目前关于SH3BGRL在肿瘤发生和转移方面鲜有研究。我们首次报道了鼠类SH3BGRL可通过结合c-Src并活化其与FAK及下游MAPK和PI3K-AKT通路导致肿瘤发生转移；而人SH3BGRL却是一个肿瘤抑制基因，当其发生突变时就可转换为致瘤、促转移基因。但大量临床病样分析表明人SH3BGRL的突变率极低；我们前期结果也已表明它在肿瘤样品中普遍表达上调，却在基因转录水平未有变化；蛋白组学分析显示它在肿瘤和正常组织中的分子量及理化性质均不相同，由此猜测SH3BGRL蛋白修饰可能导致其在肿瘤组织中积累并促进肿瘤发生转移。本研究拟在此基础上深入探讨SH3BGRL蛋白修饰种类及导致其表达上调并促进肿瘤发生、转移的分子机理；发现导致其蛋白修饰的重要靶标分子；结合小鼠肿瘤模型和临床病样分析验证该蛋白修饰和相关修饰酶类在肿瘤发生和转移中的作用，为全面诊断治疗由它表达失调导致的癌症患者提供理论和实践基础。

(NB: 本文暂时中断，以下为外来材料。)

-- ==== Sys2Proof/Machine/Chooser.lean ====
section
/-! DEFINITION. The tile chooser (R200 to R214): candidates, scratchpad plans, cost, and the choice record. -/
namespace Sys2Proof.Machine

/-- The rate of a tier that an operand is fetched from (R211): a key by which bytes of one tier add up, and the rate as a
fraction in bytes per reed cycle. -/
structure TierRate where
  key : Nat
  num : Nat
  den : Nat
  deriving DecidableEq, Repr

/-- What the chooser makes of one MATOP record: a choice, or a load status (R68) with OP_ID. -/
inductive Chosen where
  | choice (c : Choice) (nest : List NestRun)
  | refuse (code : Nat)
  deriving DecidableEq, Repr

/-- The dimensions of an operation with one operand resident (R203, R205). -/
structure Dims where
  /-- Tiles of 64 columns along the resident operand, units of 64w rows along the streamed one, K-blocks. -/
  nt : Nat
  mu : Nat
  kb : Nat
  w : Nat
  /-- K-blocks per tile of the resident operand, formats, orientation of the streamed one, products under BATCH. -/
  kpt : Nat
  res : Fmt
  str : Fmt
  trans : Bool
  batch : Nat
  deriving DecidableEq, Repr

/-- One candidate with its plan and cost. -/
structure Cand where
  resident : Nat
  order : Nat
  g : Nat
  chains : List Nat
  flags : Nat
  spad : Nat
  e : Nat
  mres : Nat
  bytes : Nat
  bound : Nat
  deriving DecidableEq, Repr

/-- KiB of a number of tiles, rounded up (R209). -/
def kib (tiles : Nat) : Nat := ceilDiv (tiles * 4608) 1024

/-- The chains along K (R206), in K-blocks; none where PIN_KBLK breaks its rule. -/
def chainsOf (d : Dims) (pin : Nat) : Option (List Nat) :=
  let cap := residentCap d.res
  if pin = 0 then
    let c := ceilDiv d.kb cap
    let u := d.kb / d.kpt
    if c = 0 then some [] else
      let q := u / c
      let r := u % c
      some ((List.range c).map (fun i => (if i < r then q + 1 else q) * d.kpt))
  else if pin % d.kpt ≠ 0 ∨ cap < pin then none
  else some ((List.range (ceilDiv d.kb pin)).map (fun i => Nat.min pin (d.kb - i * pin)))

/-- The T_BLK of an operation: that of the slower class (R135, R136). -/
def tBlkOf (a b : Fmt) : Nat := Nat.max (a.tBlk.getD 0) (b.tBlk.getD 0)

/-- The sizes of the groups of units (R207): the last holds the remainder. -/
def groupsOf' (mu g : Nat) : List Nat := (List.range (ceilDiv mu g)).map (fun i => Nat.min g (mu - i * g))

/-- The chains with the K-block each starts at. -/
def chainStarts (k : Nat) : List Nat → List (Nat × Nat)
  | [] => []
  | c :: t => (k, c) :: chainStarts (k + c) t

/-- The loop nest of an order (R207): groups in ascending unit order, the last with the remainder; repeated for each item under BATCH. -/
def nest (d : Dims) (order g : Nat) (chains : List Nat) : List NestRun :=
  let run := fun (item n m units : Nat) (c : Nat × Nat) =>
    ({ item := item, n := n, k := c.1, kblk := c.2, m := m, units := units, clear := c.1 == 0 } : NestRun)
  let cs := chainStarts 0 chains
  let groups := (List.range (ceilDiv d.mu g)).zip (groupsOf' d.mu g)
  (List.range d.batch).flatMap (fun item =>
    if order = 0 then (List.range d.nt).flatMap (fun n => (cs.take 1).map (run item n 0 d.mu))
    else if order = 1 then (List.range d.nt).flatMap (fun n => groups.flatMap (fun u => cs.map (run item n (u.1 * g) u.2)))
    else groups.flatMap (fun u => (List.range d.nt).flatMap (fun n => cs.map (run item n (u.1 * g) u.2))))

/-- The accumulator tiles that the output tiles of a nest take (R207, R208), by unit of a run: tiles 0 to A_avail − 1 in rotation from tile 0, in
steps of w; every run of a first chain takes the next ones, and a later chain of the same group those of the first. -/
def nestTiles (avail w : Nat) : Nat → List NestRun → List NestRun
  | _, [] => []
  | next, r :: t =>
    let from_ := if r.clear then next else next - r.units
    { r with tiles := (List.range r.units).map (fun i => (from_ + i) % (avail / w) * w) } :: nestTiles avail w (from_ + r.units) t

/-- The MRES instructions of a nest, in order: their tiles, and the MMAC cycles of the run that follows each (R207, R210). -/
def nestRuns (d : Dims) (order g : Nat) (chains : List Nat) (tblk : Nat) : List (Nat × Nat) :=
  (nest d order g chains).map (fun r => (r.kblk / d.kpt, r.units * r.kblk * tblk * d.w))

/-- T_res (R210): what each MRES after the first exposes beyond the run before it. -/
def tRes : List (Nat × Nat) → Nat
  | a :: b :: t => (36 * b.1 + 4 - a.2) + tRes (b :: t)
  | _ => 0

/-- The fetch time (R210): bytes per tier over its rate, summed over tiers; bytes of one tier add up. -/
def fetchTime (fs : List (Option TierRate × Nat)) : Nat :=
  let known := fs.filterMap (fun f => f.1.map (fun r => (r, f.2)))
  let keys := (known.map (fun f => f.1.key)).eraseDups
  sumOf (keys.map (fun k =>
    let l := known.filter (fun f => f.1.key == k)
    match l with | (r, _) :: _ => ceilDiv (sumOf (l.map (·.2)) * r.den) r.num | [] => 0))

/-- A candidate's plan and cost (R209, R210); none where its minimum plan does not fit. -/
def candidate (m : Matop) (d : Dims) (resident order g : Nat) (chains : List Nat) (spadKib : Nat)
    (rateRes rateStr : Option TierRate) : Option Cand :=
  let free := spadKib - m.spadFixed
  let kMax := maxOf chains
  let strTiles := fun (k : Nat) => operandTiles d.str d.trans k
  let resBuf := kib (kMax / d.kpt)
  let strBuf := kib (strTiles kMax)
  if free < 2 * resBuf + 2 * strBuf then none
  else
    let resWhole := kib (d.kb / d.kpt)
    let strWhole := kib (g * sumOf (chains.map strTiles))
    let hasRes := order != 2 && decide (resWhole + 2 * strBuf ≤ free)
    let hasStr := order == 2 && decide (strWhole + 2 * resBuf ≤ free)
    let base := if hasRes then resWhole + 2 * strBuf else if hasStr then strWhole + 2 * resBuf else 2 * resBuf + 2 * strBuf
    let extra := if hasStr then resBuf else strBuf
    let more := if extra = 0 then 0 else Nat.min 2 ((free - base) / extra)
    let tblk := tBlkOf d.res d.str
    let runs := nestRuns d order g chains tblk
    let tiles := d.nt * d.mu * d.w * d.batch
    let strAll := d.mu * sumOf (chains.map strTiles) * 4608
    let resAll := (d.kb / d.kpt) * 4608
    let strBytes := d.batch * (if order = 2 ∧ hasStr then strAll else strAll * d.nt)
    let resBytes := if hasRes then d.batch * d.nt * resAll else sumOf (runs.map (fun r => r.1 * 4608))
    let sump := bit m.flags 1
    let h := if sump then 0 else 128 * m.vecC
    let tEng := tiles * d.kb * tblk + (if sump then 144 * tiles else 0)
    let tVec := if sump then 0 else tiles * 128 * m.vecC
    let avail := 4 - m.accHeld
    let boundaries := if order = 0 then tiles - 1 else (groupsOf' d.mu g).length * d.nt * d.batch - 1
    let tight := if order = 0 then avail == d.w else d.w * g == avail
    let tAcc := if tight then boundaries * (h + 24 - (g - 1) * chains.getLastD 0 * tblk * d.w) else 0
    let eng := tEng + tRes runs + tAcc
    let fetch := fetchTime [(rateRes, resBytes), (rateStr, strBytes)]
    let top := Nat.max eng (Nat.max tVec fetch)
    let start := 36 * (match runs with | r :: _ => r.1 | [] => 0) + 40
    let flags := b2n hasRes + 2 * b2n hasStr + 8 * b2n (decide (0 < tAcc))
    let bound := if top = eng then 0 else if top = tVec then 1 else 2
    some { resident := resident, order := order, g := g, chains := chains, flags := flags, spad := m.spadFixed + base + more * extra,
           e := start + top + 24, mres := runs.length, bytes := strBytes + resBytes, bound := bound }

/-- Does candidate a rank before candidate b (R212)? -/
def Cand.before (a b : Cand) : Bool :=
  let key := fun (c : Cand) => [c.e, c.bytes, c.mres, c.resident, c.order, 4 - c.g]
  let rec lt : List Nat → List Nat → Bool
    | x :: s, y :: t => decide (x < y) || (x == y && lt s t)
    | _, _ => false
  lt (key a) (key b)
/-- The candidate the chooser keeps. -/
def bestOf : List Cand → Option Cand
  | [] => none
  | c :: t => match bestOf t with | none => some c | some b => if b.before c then some b else some c

/-- The dimensions with one operand resident, 1 for B and 2 for A; none where the stored orientations forbid it (R203, R205). -/
def dimsOf (m : Matop) (shape : Nat → Nat) (resident : Nat) : Option Dims := do
  let fa ← matFmt (m.fmt / 16)
  let fb ← matFmt (m.fmt % 16)
  let f := shape (m.fold % 64)
  let kind := m.fold / 64
  let me := shape m.dimM * (if kind = 1 then f else 1)
  let ne := shape m.dimN * (if kind = 2 then f else 1)
  let (r, s, rk, sk, cols, rows) := if resident = 1 then (fb, fa, bit m.flags 3, bit m.flags 2, ne, me)
    else (fa, fb, bit m.flags 2, bit m.flags 3, me, ne)
  if rk || (sk && s.width == 16) then none
  else
    let kpt := r.kPerTile false
    let w := if s.width = 4 ∧ sk then 2 else 1
    some { nt := ceilDiv cols 64, mu := ceilDiv rows (64 * w), kb := ceilDiv (ceilDiv (shape m.dimK) 32) kpt * kpt, w := w, kpt := kpt,
           res := r, str := s, trans := sk, batch := if kind = 3 then f else 1 }

/-- Is a MATOP record in range (R202)? -/
def Matop.ok (m : Matop) (shapes : Nat) : Bool :=
  decide (m.opId < 65536) && decide (m.templatePc < 2 ^ 32) && decide (m.reed ≤ 23) && decide (m.flags < 16) && decide (m.dimM < shapes) && decide (m.dimN < shapes) && decide (m.dimK < shapes)
    && decide (m.fold < 256) && (m.fold / 64 == 0 || decide (m.fold % 64 < shapes))
    && (match matFmt (m.fmt / 16), matFmt (m.fmt % 16) with | some a, some b => matInt a == matInt b | _, _ => false)
    && decide (m.vecC ≤ 255) && !(bit m.flags 1 && m.vecC != 0) && decide (m.accHeld ≤ 3) && decide (m.spadFixed ≤ 255)
    && decide (m.pinRes ≤ 2) && decide (m.pinOrder ≤ 2) && decide (m.pinG ≤ 4) && decide (m.pinKblk ≤ 255) && decide (m.aHandle ≤ 63)
    && decide (m.bHandle ≤ 63) && decide (m.outHandle ≤ 63) && m.rsvd == 0

/-- The candidates of one resident choice, or the status that refuses it. -/
def residentCands (m : Matop) (d : Dims) (resident spadKib : Nat) (rr rs : Option TierRate) : List (Option Cand) ⊕ Nat :=
  match chainsOf d m.pinKblk with
  | none => .inr 0x04
  | some chains =>
    let avail := 4 - m.accHeld
    if chains.length ≤ 1 then
      if m.pinOrder ≠ 0 ∨ m.pinG ≠ 0 then .inr 0x04
      else if avail < d.w then .inr 0x0C
      else .inl [(candidate m d resident 0 1 chains spadKib rr rs).map (fun c => { c with g := 0 })]
    else
      let gMax := Nat.min 4 (Nat.min d.mu (avail / d.w))
      if gMax = 0 ∨ gMax < m.pinG then .inr 0x0C
      else
        let orders := if m.pinOrder = 0 then [1, 2] else [m.pinOrder]
        let gs := if m.pinG = 0 then upto 1 gMax else [m.pinG]
        .inl (orders.flatMap (fun o => gs.map (fun g => candidate m d resident o g chains spadKib rr rs)))

/-- The chooser for one MATOP record (R205 to R212): count is the firings per step of the block it lies in. Where several
resident choices are refused, the lowest status counts (R68). -/
def choose (m : Matop) (shapes : List W64) (count spadKib : Nat) (rate : Nat → Option TierRate) : Chosen :=
  let shape := fun (i : Nat) => (shapes.getD i 0).toNat
  if !m.ok shapes.length then .refuse 0x04
  else
    let rs := (if bit m.flags 0 then [1, 2] else [1]).filter (fun r => m.pinRes == 0 || m.pinRes == r)
    let ds := rs.filterMap (fun r => (dimsOf m shape r).map (fun d => (r, d)))
    if ds.isEmpty then .refuse 0x04
    else
      let outs := ds.map (fun e => residentCands m e.2 e.1 spadKib (rate (if e.1 = 1 then m.bHandle else m.aHandle))
        (rate (if e.1 = 1 then m.aHandle else m.bHandle)))
      let cands := outs.flatMap (fun o => match o with | .inl l => l | .inr _ => [])
      let bad := outs.filterMap (fun o => match o with | .inr c => some c | .inl _ => none)
      match bestOf (cands.filterMap id) with
      | some c =>
        let pinned := m.pinRes != 0 || m.pinOrder != 0 || m.pinG != 0 || m.pinKblk != 0
        let d := (ds.find? (fun e => e.1 == c.resident)).map (·.2)
        let runs := match d, d.bind (fun d => chainsOf d m.pinKblk) with
          | some d, some chains => nestTiles (4 - m.accHeld) d.w 0 (nest d c.order (Nat.max 1 c.g) chains)
          | _, _ => []
        .choice { opId := m.opId, reed := m.reed, resident := c.resident, order := c.order, g := c.g, chains := c.chains.length,
                  kblk := c.chains.headD 0, flags := c.flags + 4 * b2n pinned, candidates := cands.length, spadKib := c.spad, e := c.e,
                  mresCount := c.mres * count, fetchBytes := c.bytes * count, bound := c.bound } runs
      | none => .refuse ((minOf? (bad ++ (if cands.isEmpty then [] else [0x0B]))).getD 0x04)

/-- A choice record as 32 bytes (R215). -/
def Choice.bytes (c : Choice) : List Byte :=
  leBytes 2 c.opId ++ leBytes 1 c.reed ++ leBytes 1 c.resident ++ leBytes 1 c.order ++ leBytes 1 c.g ++ leBytes 1 c.chains
    ++ leBytes 1 c.kblk ++ leBytes 1 c.flags ++ leBytes 1 c.candidates ++ leBytes 2 c.spadKib ++ leBytes 4 c.e ++ leBytes 4 c.mresCount
    ++ leBytes 8 c.fetchBytes ++ leBytes 1 c.bound ++ leBytes 3 0

end Sys2Proof.Machine
end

肿瘤相关疾病是导致人类死亡的主要原因之一，但是目前关于肿瘤发生和肿瘤转移的机制仍然不明确。我们前期研究发现，小分子连接蛋白SH3BGRL具有双面性，我们首次报道了鼠类SH3BGRL可通过结合c-Src并活化其与FAK及下游MAPK和PI3K-AKT通路导致肿瘤发生转移；而人SH3BGRL却是一个肿瘤抑制基因，当其发生突变时就可转换为致瘤、促转移基因。但大量临床病样分析表明人SH3BGRL的突变率极低，但其在乳腺癌中却普遍上调表达，而在其它肿瘤中的表达尚不明确。由此我们在当时已有的前期结果基础上发现，SH3BGRL可能存在蛋白修饰，这种修饰就可以导致其在肿瘤中特异的结合某些蛋白因子，从而影响肿瘤发生转移。由此，我们们利用蛋白组学方法，在乳腺癌中发现了SH3BGRL特异性结合的蛋白因子，包括HER2、PFN1以及核糖体亚基蛋白。在这些发现基础上，我们进一步发现SH3BGRL结合HER2后，稳定HER2在细胞膜上，从而延迟其内吞作用，并可以特异性活化HER2 Y1196位磷酸化，从而导致下游PI3K-AKT和MAPK持续活化，导致对HER2靶向治疗的Herceptin和Laptinib抗药性；同时，还发现SH3BGRL可以通过结合核糖体从而在蛋白翻译水平促进泛素化E3连接酶STUB1翻译，从而促进PFN1的降解，而促进乳腺癌的转移；同样的SH3BGRL还可以在翻译水平上促进PIK3C3的翻译水平，促进乳腺癌细胞的自噬水平，而导致乳腺癌出现对doxorubicin等化疗药物出现抗性。上述结果充分表明SH3BGRL可以作为乳腺癌诊断、治疗和预后的分子靶点和标记，将为乳腺癌的有效精准治疗奠定理论基础。 同时，我们在AML型白血病中发现，SH3BGRL却有抑制肿瘤发生的作用，其表达与病人的良好预后相关，揭示了SH3BGRL的细胞和肿瘤特异性，同时表明SH3BGRL可以作为一个诊断和良好预后的分子标记。同时受本项目部分资助，我们还合成、研究了可以克服紫杉醇抗性的第二代紫杉醇化合的作用机制，为新药开发奠定了前期基础。